Among the entries below, take the line with "c).dt = s.dt := rfl" and the line with "c).drawFlag = s.drawFlag := rfl", and output them and every line between them exactly, with nothing else.
-=-=-
-- ==== Sys2Proof/Laws/State.lean ====
section
/-! SUPPORT. Every update of the state, field by field: what it writes and what it leaves. -/

namespace Sys2Proof.Machine

/-! `setReg` -/

@[simp] theorem State.setReg_mem (s : State) (x : RegIdx) (b : Byte) : (s.setReg x b).mem = s.mem := rfl
@[simp] theorem State.setReg_v (s : State) (x : RegIdx) (b : Byte) : (s.setReg x b).v = s.v.set x.toNat b := rfl
@[simp] theorem State.setReg_i (s : State) (x : RegIdx) (b : Byte) : (s.setReg x b).i = s.i := rfl
@[simp] theorem State.setReg_pc (s : State) (x : RegIdx) (b : Byte) : (s.setReg x b).pc = s.pc := rfl
@[simp] theorem State.setReg_stack (s : State) (x : RegIdx) (b : Byte) : (s.setReg x b).stack = s.stack := rfl
@[simp] theorem State.setReg_sp (s : State) (x : RegIdx) (b : Byte) : (s.setReg x b).sp = s.sp := rfl
@[simp] theorem State.setReg_dt (s : State) (x : RegIdx) (b : Byte) : (s.setReg x b).dt = s.dt := rfl
@[simp] theorem State.setReg_st (s : State) (x : RegIdx) (b : Byte) : (s.setReg x b).st = s.st := rfl
@[simp] theorem State.setReg_gfx (s : State) (x : RegIdx) (b : Byte) : (s.setReg x b).gfx = s.gfx := rfl
@[simp] theorem State.setReg_drawFlag (s : State) (x : RegIdx) (b : Byte) : (s.setReg x b).drawFlag = s.drawFlag := rfl
@[simp] theorem State.setReg_runState (s : State) (x : RegIdx) (b : Byte) : (s.setReg x b).runState = s.runState := rfl
@[simp] theorem State.setReg_keys (s : State) (x : RegIdx) (b : Byte) : (s.setReg x b).keys = s.keys := rfl
@[simp] theorem State.setReg_randSupply (s : State) (x : RegIdx) (b : Byte) : (s.setReg x b).randSupply = s.randSupply := rfl
@[simp] theorem State.setReg_randDraws (s : State) (x : RegIdx) (b : Byte) : (s.setReg x b).randDraws = s.randDraws := rfl
@[simp] theorem State.setReg_result (s : State) (x : RegIdx) (b : Byte) : (s.setReg x b).result = s.result := rfl

/-! `setPc` -/

@[simp] theorem State.setPc_mem (s : State) (w : Word) : (s.setPc w).mem = s.mem := rfl
@[simp] theorem State.setPc_v (s : State) (w : Word) : (s.setPc w).v = s.v := rfl
@[simp] theorem State.setPc_i (s : State) (w : Word) : (s.setPc w).i = s.i := rfl
@[simp] theorem State.setPc_pc (s : State) (w : Word) : (s.setPc w).pc = w := rfl
@[simp] theorem State.setPc_stack (s : State) (w : Word) : (s.setPc w).stack = s.stack := rfl
@[simp] theorem State.setPc_sp (s : State) (w : Word) : (s.setPc w).sp = s.sp := rfl
@[simp] theorem State.setPc_dt (s : State) (w : Word) : (s.setPc w).dt = s.dt := rfl
@[simp] theorem State.setPc_st (s : State) (w : Word) : (s.setPc w).st = s.st := rfl
@[simp] theorem State.setPc_gfx (s : State) (w : Word) : (s.setPc w).gfx = s.gfx := rfl
@[simp] theorem State.setPc_drawFlag (s : State) (w : Word) : (s.setPc w).drawFlag = s.drawFlag := rfl
@[simp] theorem State.setPc_runState (s : State) (w : Word) : (s.setPc w).runState = s.runState := rfl
@[simp] theorem State.setPc_keys (s : State) (w : Word) : (s.setPc w).keys = s.keys := rfl
@[simp] theorem State.setPc_randSupply (s : State) (w : Word) : (s.setPc w).randSupply = s.randSupply := rfl
@[simp] theorem State.setPc_randDraws (s : State) (w : Word) : (s.setPc w).randDraws = s.randDraws := rfl
@[simp] theorem State.setPc_result (s : State) (w : Word) : (s.setPc w).result = s.result := rfl

/-! `advance` -/

@[simp] theorem State.advance_mem (s : State) : (s.advance).mem = s.mem := rfl
@[simp] theorem State.advance_v (s : State) : (s.advance).v = s.v := rfl
@[simp] theorem State.advance_i (s : State) : (s.advance).i = s.i := rfl
@[simp] theorem State.advance_pc (s : State) : (s.advance).pc = s.pc + 2 := rfl
@[simp] theorem State.advance_stack (s : State) : (s.advance).stack = s.stack := rfl
@[simp] theorem State.advance_sp (s : State) : (s.advance).sp = s.sp := rfl
@[simp] theorem State.advance_dt (s : State) : (s.advance).dt = s.dt := rfl
@[simp] theorem State.advance_st (s : State) : (s.advance).st = s.st := rfl
@[simp] theorem State.advance_gfx (s : State) : (s.advance).gfx = s.gfx := rfl
@[simp] theorem State.advance_drawFlag (s : State) : (s.advance).drawFlag = s.drawFlag := rfl
@[simp] theorem State.advance_runState (s : State) : (s.advance).runState = s.runState := rfl
@[simp] theorem State.advance_keys (s : State) : (s.advance).keys = s.keys := rfl
@[simp] theorem State.advance_randSupply (s : State) : (s.advance).randSupply = s.randSupply := rfl
@[simp] theorem State.advance_randDraws (s : State) : (s.advance).randDraws = s.randDraws := rfl
@[simp] theorem State.advance_result (s : State) : (s.advance).result = s.result := rfl

/-! `skipIf` -/

@[simp] theorem State.skipIf_mem (s : State) (c : Bool) : (s.skipIf c).mem = s.mem := rfl
@[simp] theorem State.skipIf_v (s : State) (c : Bool) : (s.skipIf c).v = s.v := rfl
@[simp] theorem State.skipIf_i (s : State) (c : Bool) : (s.skipIf c).i = s.i := rfl
@[simp] theorem State.skipIf_pc (s : State) (c : Bool) : (s.skipIf c).pc = if c then s.pc + 4 else s.pc + 2 := rfl
@[simp] theorem State.skipIf_stack (s : State) (c : Bool) : (s.skipIf c).stack = s.stack := rfl
@[simp] theorem State.skipIf_sp (s : State) (c : Bool) : (s.skipIf c).sp = s.sp := rfl
@[simp] theorem State.skipIf_dt (s : State) (c : Bool) : (s.skipIf c).dt = s.dt := rfl
@[simp] theorem State.skipIf_st (s : State) (c : Bool) : (s.skipIf c).st = s.st := rfl
@[simp] theorem State.skipIf_gfx (s : State) (c : Bool) : (s.skipIf c).gfx = s.gfx := rfl
@[simp] theorem State.skipIf_drawFlag (s : State) (c : Bool) : (s.skipIf c).drawFlag = s.drawFlag := rfl
@[simp] theorem State.skipIf_runState (s : State) (c : Bool) : (s.skipIf c).runState = s.runState := rfl
@[simp] theorem State.skipIf_keys (s : State) (c : Bool) : (s.skipIf c).keys = s.keys := rfl
@[simp] theorem State.skipIf_randSupply (s : State) (c : Bool) : (s.skipIf c).randSupply = s.randSupply := rfl
@[simp] theorem State.skipIf_randDraws (s : State) (c : Bool) : (s.skipIf c).randDraws = s.randDraws := rfl
@[simp] theorem State.skipIf_result (s : State) (c : Bool) : (s.skipIf c).result = s.result := rfl

/-! `setI` -/

@[simp] theorem State.setI_mem (s : State) (w : Word) : (s.setI w).mem = s.mem := rfl
@[simp] theorem State.setI_v (s : State) (w : Word) : (s.setI w).v = s.v := rfl
@[simp] theorem State.setI_i (s : State) (w : Word) : (s.setI w).i = w := rfl
@[simp] theorem State.setI_pc (s : State) (w : Word) : (s.setI w).pc = s.pc := rfl
@[simp] theorem State.setI_stack (s : State) (w : Word) : (s.setI w).stack = s.stack := rfl
@[simp] theorem State.setI_sp (s : State) (w : Word) : (s.setI w).sp = s.sp := rfl
@[simp] theorem State.setI_dt (s : State) (w : Word) : (s.setI w).dt = s.dt := rfl
@[simp] theorem State.setI_st (s : State) (w : Word) : (s.setI w).st = s.st := rfl
@[simp] theorem State.setI_gfx (s : State) (w : Word) : (s.setI w).gfx = s.gfx := rfl
@[simp] theorem State.setI_drawFlag (s : State) (w : Word) : (s.setI w).drawFlag = s.drawFlag := rfl
@[simp] theorem State.setI_runState (s : State) (w : Word) : (s.setI w).runState = s.runState := rfl
@[simp] theorem State.setI_keys (s : State) (w : Word) : (s.setI w).keys = s.keys := rfl
@[simp] theorem State.setI_randSupply (s : State) (w : Word) : (s.setI w).randSupply = s.randSupply := rfl
@[simp] theorem State.setI_randDraws (s : State) (w : Word) : (s.setI w).randDraws = s.randDraws := rfl
@[simp] theorem State.setI_result (s : State) (w : Word) : (s.setI w).result = s.result := rfl

/-! `setDt` -/

@[simp] theorem State.setDt_mem (s : State) (b : Byte) : (s.setDt b).mem = s.mem := rfl
@[simp] theorem State.setDt_v (s : State) (b : Byte) : (s.setDt b).v = s.v := rfl
@[simp] theorem State.setDt_i (s : State) (b : Byte) : (s.setDt b).i = s.i := rfl
@[simp] theorem State.setDt_pc (s : State) (b : Byte) : (s.setDt b).pc = s.pc := rfl
@[simp] theorem State.setDt_stack (s : State) (b : Byte) : (s.setDt b).stack = s.stack := rfl
@[simp] theorem State.setDt_sp (s : State) (b : Byte) : (s.setDt b).sp = s.sp := rfl
@[simp] theorem State.setDt_dt (s : State) (b : Byte) : (s.setDt b).dt = b := rfl
@[simp] theorem State.setDt_st (s : State) (b : Byte) : (s.setDt b).st = s.st := rfl
@[simp] theorem State.setDt_gfx (s : State) (b : Byte) : (s.setDt b).gfx = s.gfx := rfl
@[simp] theorem State.setDt_drawFlag (s : State) (b : Byte) : (s.setDt b).drawFlag = s.drawFlag := rfl
@[simp] theorem State.setDt_runState (s : State) (b : Byte) : (s.setDt b).runState = s.runState := rfl
@[simp] theorem State.setDt_keys (s : State) (b : Byte) : (s.setDt b).keys = s.keys := rfl
@[simp] theorem State.setDt_randSupply (s : State) (b : Byte) : (s.setDt b).randSupply = s.randSupply := rfl
@[simp] theorem State.setDt_randDraws (s : State) (b : Byte) : (s.setDt b).randDraws = s.randDraws := rfl
@[simp] theorem State.setDt_result (s : State) (b : Byte) : (s.setDt b).result = s.result := rfl

/-! `setSt` -/

@[simp] theorem State.setSt_mem (s : State) (b : Byte) : (s.setSt b).mem = s.mem := rfl
@[simp] theorem State.setSt_v (s : State) (b : Byte) : (s.setSt b).v = s.v := rfl
@[simp] theorem State.setSt_i (s : State) (b : Byte) : (s.setSt b).i = s.i := rfl
@[simp] theorem State.setSt_pc (s : State) (b : Byte) : (s.setSt b).pc = s.pc := rfl
@[simp] theorem State.setSt_stack (s : State) (b : Byte) : (s.setSt b).stack = s.stack := rfl
@[simp] theorem State.setSt_sp (s : State) (b : Byte) : (s.setSt b).sp = s.sp := rfl
@[simp] theorem State.setSt_dt (s : State) (b : Byte) : (s.setSt b).dt = s.dt := rfl
@[simp] theorem State.setSt_st (s : State) (b : Byte) : (s.setSt b).st = b := rfl
@[simp] theorem State.setSt_gfx (s : State) (b : Byte) : (s.setSt b).gfx = s.gfx := rfl
@[simp] theorem State.setSt_drawFlag (s : State) (b : Byte) : (s.setSt b).drawFlag = s.drawFlag := rfl
@[simp] theorem State.setSt_runState (s : State) (b : Byte) : (s.setSt b).runState = s.runState := rfl
@[simp] theorem State.setSt_keys (s : State) (b : Byte) : (s.setSt b).keys = s.keys := rfl
@[simp] theorem State.setSt_randSupply (s : State) (b : Byte) : (s.setSt b).randSupply = s.randSupply := rfl
@[simp] theorem State.setSt_randDraws (s : State) (b : Byte) : (s.setSt b).randDraws = s.randDraws := rfl
@[simp] theorem State.setSt_result (s : State) (b : Byte) : (s.setSt b).result = s.result := rfl

/-! `setRunState` -/

@[simp] theorem State.setRunState_mem (s : State) (r : RunState) : (s.setRunState r).mem = s.mem := rfl
@[simp] theorem State.setRunState_v (s : State) (r : RunState) : (s.setRunState r).v = s.v := rfl
@[simp] theorem State.setRunState_i (s : State) (r : RunState) : (s.setRunState r).i = s.i := rfl
@[simp] theorem State.setRunState_pc (s : State) (r : RunState) : (s.setRunState r).pc = s.pc := rfl
@[simp] theorem State.setRunState_stack (s : State) (r : RunState) : (s.setRunState r).stack = s.stack := rfl
@[simp] theorem State.setRunState_sp (s : State) (r : RunState) : (s.setRunState r).sp = s.sp := rfl
@[simp] theorem State.setRunState_dt (s : State) (r : RunState) : (s.setRunState r).dt = s.dt := rfl
@[simp] theorem State.setRunState_st (s : State) (r : RunState) : (s.setRunState r).st = s.st := rfl
@[simp] theorem State.setRunState_gfx (s : State) (r : RunState) : (s.setRunState r).gfx = s.gfx := rfl
@[simp] theorem State.setRunState_drawFlag (s : State) (r : RunState) : (s.setRunState r).drawFlag = s.drawFlag := rfl
@[simp] theorem State.setRunState_runState (s : State) (r : RunState) : (s.setRunState r).runState = r := rfl
@[simp] theorem State.setRunState_keys (s : State) (r : RunState) : (s.setRunState r).keys = s.keys := rfl
@[simp] theorem State.setRunState_randSupply (s : State) (r : RunState) : (s.setRunState r).randSupply = s.randSupply := rfl
@[simp] theorem State.setRunState_randDraws (s : State) (r : RunState) : (s.setRunState r).randDraws = s.randDraws := rfl
@[simp] theorem State.setRunState_result (s : State) (r : RunState) : (s.setRunState r).result = s.result := rfl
-=-=-
Exercise result:
@[simp] theorem State.skipIf_dt (s : State) (c : Bool) : (s.skipIf c).dt = s.dt := rfl
@[simp] theorem State.skipIf_st (s : State) (c : Bool) : (s.skipIf c).st = s.st := rfl
@[simp] theorem State.skipIf_gfx (s : State) (c : Bool) : (s.skipIf c).gfx = s.gfx := rfl
@[simp] theorem State.skipIf_drawFlag (s : State) (c : Bool) : (s.skipIf c).drawFlag = s.drawFlag := rfl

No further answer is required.